Des Britanniques lancent une pétition pour réclamer la permanence de la nationalité de l’UE

La Commission européenne devrait enregistrer officiellement le 23 juillet prochain une pétition pour rendre la citoyenneté de l’UE permanente. Cette nationalité de l’UE permanente semble viser plus particulièrement les citoyens britanniques, qui perdront les avantages liés à l’adhésion de leur pays à l’Union européenne lorsque le Brexit sera effectif.

L’initiative citoyenne européenne (ICE) derrière cette pétition, intitulée “Permanent European Union Citizenship” (‘Pour une citoyenneté de l’Union européenne permanente’), a pour objectif principal de garantir que la citoyenneté européenne et les droits qui y sont associés ne puissent être perdus une fois qu’ils ont été obtenus. Les organisateurs redoutent la prochaine perte du statut de citoyen de l’UE des Britanniques après le Brexit.

La citoyenneté de l’UE apporte des droits supplémentaires

La citoyenneté de l’UE – introduite par le traité de Maastricht de 1992 – ne se substitue pas à la citoyenneté nationale, mais elle en constitue un ajout, et apporte plusieurs droits supplémentaires, dont la liberté de circulation et de résidence au sein des différents pays de l’UE, mais aussi la possibilité de solliciter une protection diplomatique à l’étranger auprès de n’importe quelle ambassade de l’UE lorsque son propre pays n’y est pas représenté, par exemple.

À partir du 23 juillet, les organisateurs auront un an pour recueillir un million de signatures dans au moins sept pays de l’UE afin d’obliger la Commission à étudier la possibilité de la création d’une telle nationalité permanente.

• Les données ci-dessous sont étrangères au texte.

-- ==== Sys2Proof/Laws/MovesReset.lean ====
section
/-! SUPPORT. Sys2Proof/Laws/MovesReset.lean: what each operation of Machine/Reset.lean may write (Laws/Moves.lean). -/
namespace Sys2Proof.Laws
open Sys2Proof Sys2Proof.Machine

theorem Reset_tornFlash_moves {W : Part → Prop} {s₀ s : State} (h0 : W .flash) (h : Moves W s₀ s) :
    Moves W s₀ (Sys2Proof.Machine.Reset.tornFlash s) := by
  unfold Sys2Proof.Machine.Reset.tornFlash
  repeat' (first
    | with_reducible assumption
    | with_reducible apply Flash_erase_moves
    | intro _
    | split)

theorem Reset_tornSlice_moves {W : Part → Prop} {s₀ s : State} (h0 : W .qdr) (h1 : W (.fld H.ENG_DMEM)) (h2 : W (.fld H.ENG_IMEM)) (h : Moves W s₀ s) :
    Moves W s₀ (Sys2Proof.Machine.Reset.tornSlice s) := by
  unfold Sys2Proof.Machine.Reset.tornSlice
  repeat' (first
    | with_reducible assumption
    | with_reducible apply Bst_lose_moves
    | intro _
    | split)

theorem Reset_clear_moves {W : Part → Prop} {s₀ s : State} (hw : ∀ x, W x) (a0 : Bool) (h : Moves W s₀ s) :
    Moves W s₀ (Sys2Proof.Machine.Reset.clear a0 s) := by
  have h1 := ((((((((h.drop (fun e => Reset.survives a0 e.1) hw).vlk {} (hw _)).brx {} (hw _)).flw {} (hw _)).frm {} (hw _)).eng {}
    (hw _)).flt [] (hw _)).held [] (hw _))
  cases a0
  · exact ((h1.msix {} (hw _)).syn {} (hw _)).qdrLost (hw _)
  · exact h1

theorem Reset_device_moves {W : Part → Prop} {s₀ s : State} (hw : ∀ x, W x) (a0 : Bool) (a1 : Nat) (h : Moves W s₀ s) :
    Moves W s₀ (Sys2Proof.Machine.Reset.device a0 a1 s) := by
  unfold Sys2Proof.Machine.Reset.device
  repeat' (first
    | with_reducible assumption
    | exact hw _
    | with_reducible apply Moves.eachOf
    | with_reducible apply Moves.put
    | with_reducible apply EngBus_convert_moves
    | with_reducible apply Reset_clear_moves
    | with_reducible apply Reset_tornSlice_moves
    | with_reducible apply Reset_tornFlash_moves
    | with_reducible apply Bst_refresh_moves
    | with_reducible apply Syn_refresh_moves
    | intro _
    | split
    | (extract_lets +onlyGivenNames x; first
      | (refine Moves.keep (W := W) (s₀ := s₀) x ?_ ?_; rotate_left; intro hx; clear_value x; rotate_right)
      | (refine Moves.keep (W := W) (s₀ := s₀) x.2 ?_ ?_; rotate_left; intro hx; clear_value x; rotate_right)
      | (refine Moves.keep (W := W) (s₀ := s₀) x.1 ?_ ?_; rotate_left; intro hx; clear_value x; rotate_right)
      | skip))

theorem Reset_warm_moves {W : Part → Prop} {s₀ s : State} (hw : ∀ x, W x) (h : Moves W s₀ s) :
    Moves W s₀ (Sys2Proof.Machine.Reset.warm s) := by
  unfold Sys2Proof.Machine.Reset.warm
  repeat' (first
    | with_reducible assumption
    | exact hw _
    | with_reducible apply Reset_device_moves
    | intro _)

theorem Reset_image_moves {W : Part → Prop} {s₀ s : State} (hw : ∀ x, W x) (h : Moves W s₀ s) :
    Moves W s₀ (Sys2Proof.Machine.Reset.image s) := by
  unfold Sys2Proof.Machine.Reset.image
  repeat' (first
    | with_reducible assumption
    | exact hw _
    | with_reducible apply Reset_device_moves
    | intro _)

theorem Reset_imageIf_moves {W : Part → Prop} {s₀ : State} (hw : ∀ x, W x) (r : Bool × State) (h : Moves W s₀ r.2) :
    Moves W s₀ (Reset.imageIf r) := by
  unfold Reset.imageIf
  split
  · exact Reset_image_moves hw h
  · exact h

theorem Reset_powerOn_moves {W : Part → Prop} {s₀ s : State} (hw : ∀ x, W x) (a0 : Nat) (h : Moves W s₀ s) :
    Moves W s₀ (Sys2Proof.Machine.Reset.powerOn a0 s) := by
  unfold Sys2Proof.Machine.Reset.powerOn
  repeat' (first
    | with_reducible assumption
    | exact hw _
    | with_reducible apply Moves.put
    | with_reducible apply Moves.set
    | with_reducible apply Reset_device_moves
    | intro _
    | split
    | (extract_lets +onlyGivenNames x; first
      | (refine Moves.keep (W := W) (s₀ := s₀) x ?_ ?_; rotate_left; intro hx; clear_value x; rotate_right)
      | (refine Moves.keep (W := W) (s₀ := s₀) x.2 ?_ ?_; rotate_left; intro hx; clear_value x; rotate_right)
      | (refine Moves.keep (W := W) (s₀ := s₀) x.1 ?_ ?_; rotate_left; intro hx; clear_value x; rotate_right)
      | skip))

theorem Reset_railWarn_moves {W : Part → Prop} {s₀ s : State} (h0 : W (.fld F.PWR_INT_CAUSE_RAIL_WARN)) (h1 : W (.fld F.PWR_RAIL_STAT_WARN)) (a0 : Nat) (h : Moves W s₀ s) :
    Moves W s₀ (Sys2Proof.Machine.Reset.railWarn a0 s) := by
  unfold Sys2Proof.Machine.Reset.railWarn
  repeat' (first
    | with_reducible assumption
    | with_reducible apply Moves.set
    | with_reducible apply Moves.setBit
    | intro _
    | split)

theorem Reset_release_moves {W : Part → Prop} {s₀ s : State} (h0 : W (.fld F.PWR_RAIL_STAT_GOOD)) (h1 : W (.fld H.SYS_HELD)) (h : Moves W s₀ s) :
    Moves W s₀ (Sys2Proof.Machine.Reset.release s) := by
  unfold Sys2Proof.Machine.Reset.release
  repeat' (first
    | with_reducible assumption
    | with_reducible apply Moves.clr
    | with_reducible apply Moves.put
    | intro _)

theorem Reset_resetN_moves {W : Part → Prop} {s₀ s : State} (hw : ∀ x, W x) (h : Moves W s₀ s) :
    Moves W s₀ (Sys2Proof.Machine.Reset.resetN s) := by
  unfold Sys2Proof.Machine.Reset.resetN
  repeat' (first
    | with_reducible assumption
    | exact hw _
    | with_reducible apply Moves.set
    | with_reducible apply Reset_device_moves
    | intro _)

theorem Reset_function_moves {W : Part → Prop} {s₀ s : State} (h0 : W .msix) (h1 : W .qdr) (h2 : W (.fld F.CRY_KEY_DATA_KEY)) (h3 : W (.fld F.CRY_KEY_SALT_SALT)) (h4 : W (.fld F.CRY_LOCK_STAT_LOCK_BROKEN)) (h5 : W (.fld F.CRY_LOCK_STAT_OWNER)) (h6 : W (.fld F.MBX_INT_CAUSE_RESET_SEEN)) (h7 : W (.fld F.MBX_LOCK_STAT_LOCK_BROKEN)) (h8 : W (.fld F.MBX_LOCK_STAT_OWNER)) (h9 : W (.fld F.MBX_STAT_RX_RESET_SEEN)) (h10 : W (.fld F.MBX_STAT_SENDER_RESET_SEEN)) (h11 : W (.fld F.PMC_INT_CAUSE_OVF)) (h12 : W (.fld F.PMC_INT_CAUSE_SMP_AVAIL)) (h13 : W (.fld F.PMC_INT_CAUSE_SMP_DROP)) (h14 : W (.fld F.PMC_OVF_STAT_OVF)) (h15 : W (.fld F.PMC_SMP_DROP_RING)) (h16 : W (.fld F.PMC_SMP_STAT_COUNT)) (h17 : W (.fld F.SYN_INT_CAUSE_PRIV_CLOSED)) (h18 : W (.fld F.SYN_NCO_CTRL_OPEN)) (h19 : W (.fld F.SYN_NCO_CTRL_OWNER)) (h20 : W (.fld H.PMC_CNT)) (h21 : W (.fld H.PMC_OVF_DUE)) (h22 : W (.fld H.PMC_OVF_T)) (h23 : W (.fld H.PMC_RING)) (h24 : W (.fld H.PMC_TRACE_POS)) (h25 : W (.fld H.SYN_KEYSTEP)) (h26 : W (.fld H.SYN_NCO_RAMP)) (a0 : Nat) (h : Moves W s₀ s) :
    Moves W s₀ (Sys2Proof.Machine.Reset.function a0 s) := by
  unfold Sys2Proof.Machine.Reset.function
  repeat' (first
    | with_reducible assumption
    | with_reducible apply Sys_masterReset_moves
    | intro _
    | split
    | (extract_lets +onlyGivenNames x; first
      | (refine Moves.keep (W := W) (s₀ := s₀) x ?_ ?_; rotate_left; intro hx; clear_value x; rotate_right)
      | (refine Moves.keep (W := W) (s₀ := s₀) x.2 ?_ ?_; rotate_left; intro hx; clear_value x; rotate_right)
      | (refine Moves.keep (W := W) (s₀ := s₀) x.1 ?_ ?_; rotate_left; intro hx; clear_value x; rotate_right)
      | skip)
    | (with_reducible refine Moves.msix _ ?_ ?_ <;> with_reducible first
      | assumption
      | apply Sys_masterReset_moves))

theorem Reset_perst_moves {W : Part → Prop} {s₀ s : State} (hw : ∀ x, W x) (h : Moves W s₀ s) :
    Moves W s₀ (Sys2Proof.Machine.Reset.perst s) := by
  unfold Sys2Proof.Machine.Reset.perst
  repeat' (first
    | with_reducible assumption
    | exact hw _
    | with_reducible apply Moves.each
    | with_reducible apply Reset_device_moves
    | with_reducible apply Reset_function_moves
    | intro _
    | split)

theorem Reset_writeImgCtrl_moves {W : Part → Prop} {s₀ s : State} (hw : ∀ x, W x) (a0 : Nat) (h : Moves W s₀ s) :
    Moves W s₀ (Sys2Proof.Machine.Reset.writeImgCtrl a0 s) := by
  unfold Sys2Proof.Machine.Reset.writeImgCtrl
  repeat' (first
    | with_reducible assumption
    | exact hw _
    | with_reducible apply Moves.put
    | with_reducible apply Img_healthOk_moves
    | with_reducible apply Reset_imageIf_moves
    | with_reducible apply Img_activate_moves
    | intro _
    | split
    | (extract_lets +onlyGivenNames x; first
      | (refine Moves.keep (W := W) (s₀ := s₀) x ?_ ?_; rotate_left; intro hx; clear_value x; rotate_right)
      | (refine Moves.keep (W := W) (s₀ := s₀) x.2 ?_ ?_; rotate_left; intro hx; clear_value x; rotate_right)
      | (refine Moves.keep (W := W) (s₀ := s₀) x.1 ?_ ?_; rotate_left; intro hx; clear_value x; rotate_right)
      | skip))

theorem Reset_write_moves {W : Part → Prop} {s₀ s : State} (hw : ∀ x, W x) (a0 : Sys2Proof.Machine.Pmc.Who) (a1 : Nat) (a2 : Nat) (h : Moves W s₀ s) :
    Moves W s₀ (Sys2Proof.Machine.Reset.write a0 a1 a2 s) := by
  unfold Sys2Proof.Machine.Reset.write
  repeat' (first
    | with_reducible assumption
    | exact hw _
    | with_reducible apply Bus_write_moves
    | with_reducible apply Reset_warm_moves
    | with_reducible apply Reset_imageIf_moves
    | with_reducible apply Img_rollback_moves
    | with_reducible apply Reset_writeImgCtrl_moves
    | intro _
    | split
    | (extract_lets +onlyGivenNames x; first
      | (refine Moves.keep (W := W) (s₀ := s₀) x ?_ ?_; rotate_left; intro hx; clear_value x; rotate_right)
      | (refine Moves.keep (W := W) (s₀ := s₀) x.2 ?_ ?_; rotate_left; intro hx; clear_value x; rotate_right)
      | (refine Moves.keep (W := W) (s₀ := s₀) x.1 ?_ ?_; rotate_left; intro hx; clear_value x; rotate_right)
      | skip)
    | (have hx := congrArg Prod.snd ‹_ = (_, _)›; dsimp only at hx; subst hx))

end Sys2Proof.Laws
end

L’organisateur britannique de la pétition, Anthony Simpson, a expliqué à la BBC que le but ultime de cette initiative était de poser le problème.  “Beaucoup de ressortissants britanniques ne comprennent pas qu’ils sont aussi des citoyens de l’UE”, déplore-t-il. Sa précédente ICE, appelée “Retaining European Citizenship” (Conserver la citoyenneté européenne), n’avait recueilli que 24 000 signatures.

Le Royaume-Uni doit quitter l’UE le 29 mars 2019, mais le pays a négocié une période de transition qui durera jusqu’à la fin de 2020, au cours de laquelle la libre circulation restera effective.

De plus en plus de Britanniques tentent d’obtenir un second passeport européen

Selon des statistiques obtenues par la BBC, provenant de 17 États membres de l’UE, 12 994 citoyens britanniques ont obtenu la nationalité d’un autre pays du bloc en 2017. En 2016, ils n’avaient été que 5 025, ce qui implique une hausse de 158 %, et en 2015, on en n’avait même recensé que 1 800.

L’Allemagne est le pays membre où les Britanniques réclament le plus volontiers leur seconde nationalité. 7 493 Britanniques ont obtenu la nationalité allemande en 2017, contre 2 702 l’année précédente, soit une augmentation de 177 %.

D’autres pays de l’UE enregistrent également de fortes hausses des demandes de naturalisation émanant de citoyens britanniques, et selon la BBC, on observe ce phénomène dans de nombreux États membres de l’UE. La France se classe second pays le plus populaire dans ce domaine, et la Belgique, troisième, avec 1381 demandes de passeports belges émanant de Britanniques (contre 506 l’année précédente) au cours de la même période.

Les données ne montrent pas que ces personnes quittent la Grande-Bretagne pour d’autres États membres, mais plutôt qu’un nombre croissant de personnes ayant des liens familiaux européens prennent la double nationalité pour profiter des droits induits par la citoyenneté européenne avant le départ de la Grande-Bretagne du bloc.

L’année dernière, le Financial Times avait publié des chiffres témoignant de la tendance inverse, c’est à dire une recrudescence de personnes sollicitant un passeport britannique, alors qu’elles proviennent d’autres États-Membres.